Spanish vocabulary · Beginner

What Does Hay Mean in English? Understanding Spanish Hay (There Is / There Are)

There Is / There Are · verb (impersonal form of haber) · AH-ee (Spanish hay)

The Spanish word hay translates to there is or there are in English. It is the impersonal present-tense form of the verb haber and is one of the most frequently used words in spoken Spanish. Unlike English, hay does not change between singular and plural.

AH-ee — a single syllable that rhymes with English 'eye', never pronounced like the English word 'hay'

Hay leche en la nevera.

There is milk in the fridge.

Hay in English in Spanish: Quick Reference

Below are the most common Spanish words for hay in english, with pronunciation and regional usage notes.

SpanishEnglishPronunciationRegion / Register
there is / there arehay in englishAH-ee (Spanish hay)Default, widely understood
there existshay in englishformal or literary English equivalent

How Native Speakers Use There Is / There Are

Real example sentences across three contexts you'll actually run into.

Singular existence

Hay un parque cerca de mi casa.

There is a park near my house.

Using hay with a singular noun to state that something exists.

Plural existence

Hay muchos estudiantes en la biblioteca hoy.

There are many students in the library today.
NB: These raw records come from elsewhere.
-- ==== Sys2Proof/Config.lean ====
section
/-! DEFINITION. The configuration record `cfg` (00_scope.md section 3, R7 to R12), constant for a run (10_state.md
R52), as plain data, and the free values: what no rule of the spec fixes.

Two parameters are functions in the spec and are held here as data that covers them; see the types `RampProfile`
and `Quantizer` (assumption log 3 and 4). The default values and the configurations of 95_test_vectors.md stand in
`Machine/Params.lean`; which configurations meet the constraints is `Config.valid` in `Machine/ConfigCheck.lean`. -/

namespace Sys2Proof

/-- NUM_MODEL (R12, R16): the arithmetic of type Num. -/
inductive NumModel where
  | exact
  | binary32
  | binary64
deriving DecidableEq, Repr

/-- Where, between an integer and the next, a quantizer changes over: every value above `point`, and `point` itself
if `closed`, goes to the upper integer. -/
structure Cut where
  point : Quantity
  closed : Bool
deriving DecidableEq, Repr

/-- QUANTIZE (R12). A map from [0, 1000] to the integers 0..1000 that is monotone and the identity on integers is
given by where it changes over inside each gap between an integer `n` and `n + 1`: entry `n` of `cuts` (a missing
entry: nowhere, as for floor). -/
inductive Quantizer where
  | floor
  | cuts (cs : List Cut)
deriving DecidableEq, Repr

/-- RAMP_DUTY (R10): the duty of the n-th Starting tick, n ≥ 1, is the n-th entry of `steps`, and `hold` after the
last. A Starting phase that began at START lasts at most RAMP_TIMEOUT_TICKS ticks (45_state_machine.md R202), so
finitely many entries give every profile. -/
structure RampProfile where
  steps : List Nat
  hold : Nat
deriving DecidableEq, Repr

/-- COMM_TABLE (R11; 20_memory.md R71): per direction, the patterns of sectors 1 to 6 in that order. -/
structure CommTable where
  cw : Vector PhasePattern 6
  ccw : Vector PhasePattern 6
deriving DecidableEq, Repr

/-- The configuration record. Field by field: R7 (time and rate), R8 (PID), R9 (current and protection), R10 (duty
profile), R11 (table and reset), R12 (numeric model). -/
structure Config where
  /-- DT, the fixed tick interval in seconds. -/
  dt : Quantity
  /-- K_RPM, in rpm·ticks. -/
  kRpm : Quantity
  stallTimeoutTicks : Nat
  rampTimeoutTicks : Nat
  minRunRpm : Quantity
  kp : Quantity
  ki : Quantity
  kd : Quantity
  outMin : Quantity
  outMax : Quantity
  softLimit : Quantity
  hardLimit : Quantity
  ovLimit : Quantity
  uvLimit : Quantity
  otLimit : Quantity
  rampDuty : RampProfile
  openLoopDuty : Nat
  torqueFullScale : Quantity
  commTable : CommTable
  initMode : ControlMode
  initDir : Direction
  numModel : NumModel
  quantize : Quantizer
  /-- TICK_W; `none` is the default, unbounded. -/
  tickWidth : Option Nat
deriving DecidableEq, Repr

/-- The arithmetic operations of the pseudocode whose result can be a value the spec does not state (an IEEE result
outside the finite values, a division by a zero period, a quantisation outside [0, 1000]): one name each, so that
two such operations of one LOOP have independent free values. -/
inductive OpSite where
  /-- K_RPM / (now − last_ts), 42_speed_estimator.md R142. -/
  | rate
  /-- target − current, 43_speed_controller.md R161. -/
  | error
  /-- e · DT, R162. -/
  | errorStep
  /-- pid_integral + e · DT, R162. -/
  | rawIntegral
  /-- The stored integral where no Num meets the bounds of R162. -/
  | boundedIntegral
  /-- e − pid_prev_error, R163. -/
  | errorChange
  /-- (e − pid_prev_error) / DT, R163. -/
  | derivative
  /-- KP · e, R164. -/
  | proportionalTerm
  /-- KI · i, R164. -/
  | integralTerm
  /-- KD · d, R164. -/
  | derivativeTerm
  /-- KP · e + KI · i, R164. -/
  | partialSum
  /-- u, R164. -/
  | output
  /-- QUANTIZE of the PID output, R165. -/
  | pidQuantize
  /-- target_torque / 100, 44_current_limiter.md R184. -/
  | torqueFraction
  /-- (target_torque / 100) · TORQUE_FULL_SCALE, R184. -/
  | torqueReference
  /-- hard − I, R182. -/
  | headroom
  /-- d_in · (hard − I), R182. -/
  | scaledDuty
  /-- hard − soft, R182. -/
  | span
  /-- the foldback quotient, R182. -/
  | foldback
  /-- QUANTIZE of the foldback quotient, R182. -/
  | foldbackQuantize
deriving DecidableEq, Repr

/-- A free value of type Num: no rule says what it is, and no proof can see it. The first argument is the draw
counter of the state (assumption log 5). -/
opaque Config.freeNum : Nat → OpSite → Quantity

/-- A free duty, for a quantisation whose argument lies outside the domain that R12 gives QUANTIZE (log 5). -/
opaque Config.freeDuty : Nat → OpSite → Nat

end Sys2Proof
end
The same word hay works for plural nouns — no conjugation change needed.

Negative statement

No hay pan, tenemos que ir a la tienda.

There is no bread; we have to go to the store.
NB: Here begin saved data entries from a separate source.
-- ==== Sys2Proof/Machine/Fetch.lean ====
section
/-! DEFINITION. How a command reaches the block: the command port and the input ports (30_encoding.md R90). -/

namespace Sys2Proof.Machine

/-- The block takes the presented command: it leaves the queue, and the input ports stand as presented with it. -/
def accept (p : Presented) (rest : List Presented) (s : State) : State := { s with pending := rest, ports := p.samples }

/-- The refusal of a word that spells no command (R102, R290). -/
def refusalOf (e : DecodeError) : Refusal :=
  match e with
  | .reservedOpcode => .reservedOpcode
  | .reservedOperand => .reservedOperand

/-- A queue whose first presented word is `cmd`: it takes the place of the word that stood there; in an empty queue it
is presented with the samples `ports`. -/
def placeWord (cmd : CommandWord) (ports : Samples) (queue : List Presented) : List Presented :=
  match queue with
  | [] => [{ cmd := cmd, samples := ports }]
  | p :: rest => { cmd := cmd, samples := p.samples } :: rest

end Sys2Proof.Machine
end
Negation is formed simply by placing no before hay.

Question form

¿Hay algún restaurante abierto a esta hora?

Is there any restaurant open at this hour?

In questions, hay inverts naturally with just a question mark in writing and rising intonation in speech.

Avoid These Mistakes When Using There Is / There Are

Making hay plural

Incorrect: Hayen muchos libros.

Correct: Hay muchos libros.

Hay is invariable. It does not conjugate for number. Whether there is one book or a hundred, the form stays hay.

Confusing hay with es or está

Incorrect: Es un problema aquí. (meaning There is a problem here.)

Correct: Hay un problema aquí.

Es means it is and está means it is (located). To express existence — that something is there — you need hay.

Pronouncing it like English hay

Incorrect: HAY (rhyming with day)

Correct: AH-ee (rhyming with eye)

Despite identical spelling, Spanish hay sounds nothing like the English word for dried grass. The h is silent and the ai diphthong sounds like the English word eye.

Lock in Hay in English Vocabulary with the Parrot Method

Why word lists alone don't stick

Memorizing a translation feels productive, but most learners forget 70% of what they studied within 48 hours. Vocabulary needs spaced repetition AND real-world exposure to transfer to long-term memory.

See There Is / There Are used by native speakers

Parrot's short-form videos feature native speakers using there is / there are in real situations. Context-based exposure beats flashcards, you hear Hay leche en la nevera. while watching someone live the moment, connecting meaning, sound, and rhythm at once.

Save, review, repeat, stay consistent

Tap any word to save it. Parrot's spaced-repetition system surfaces it right before you'd forget, no manual flashcard creation. The watch, parrot back, save, review cycle turns recognition into fluency at 2.7x the speed of traditional study.

Common Questions About Hay in English in Spanish

Is hay always present tense?
Hay covers only the present tense. For past tense, use había (there was / there were) or hubo (there was, for completed events). For future, use habrá (there will be).
Can hay be used with uncountable nouns?
Hay pairs with uncountable nouns just as smoothly as with countable ones: hay agua (there is water), hay tiempo (there is time), hay tráfico (there is traffic). It works with countable and uncountable nouns alike.
What is the difference between hay and está?
Hay introduces something for the first time (there is a cat in the garden), while está locates something already known (the cat is in the garden). Hay = existence, está = location of a known entity.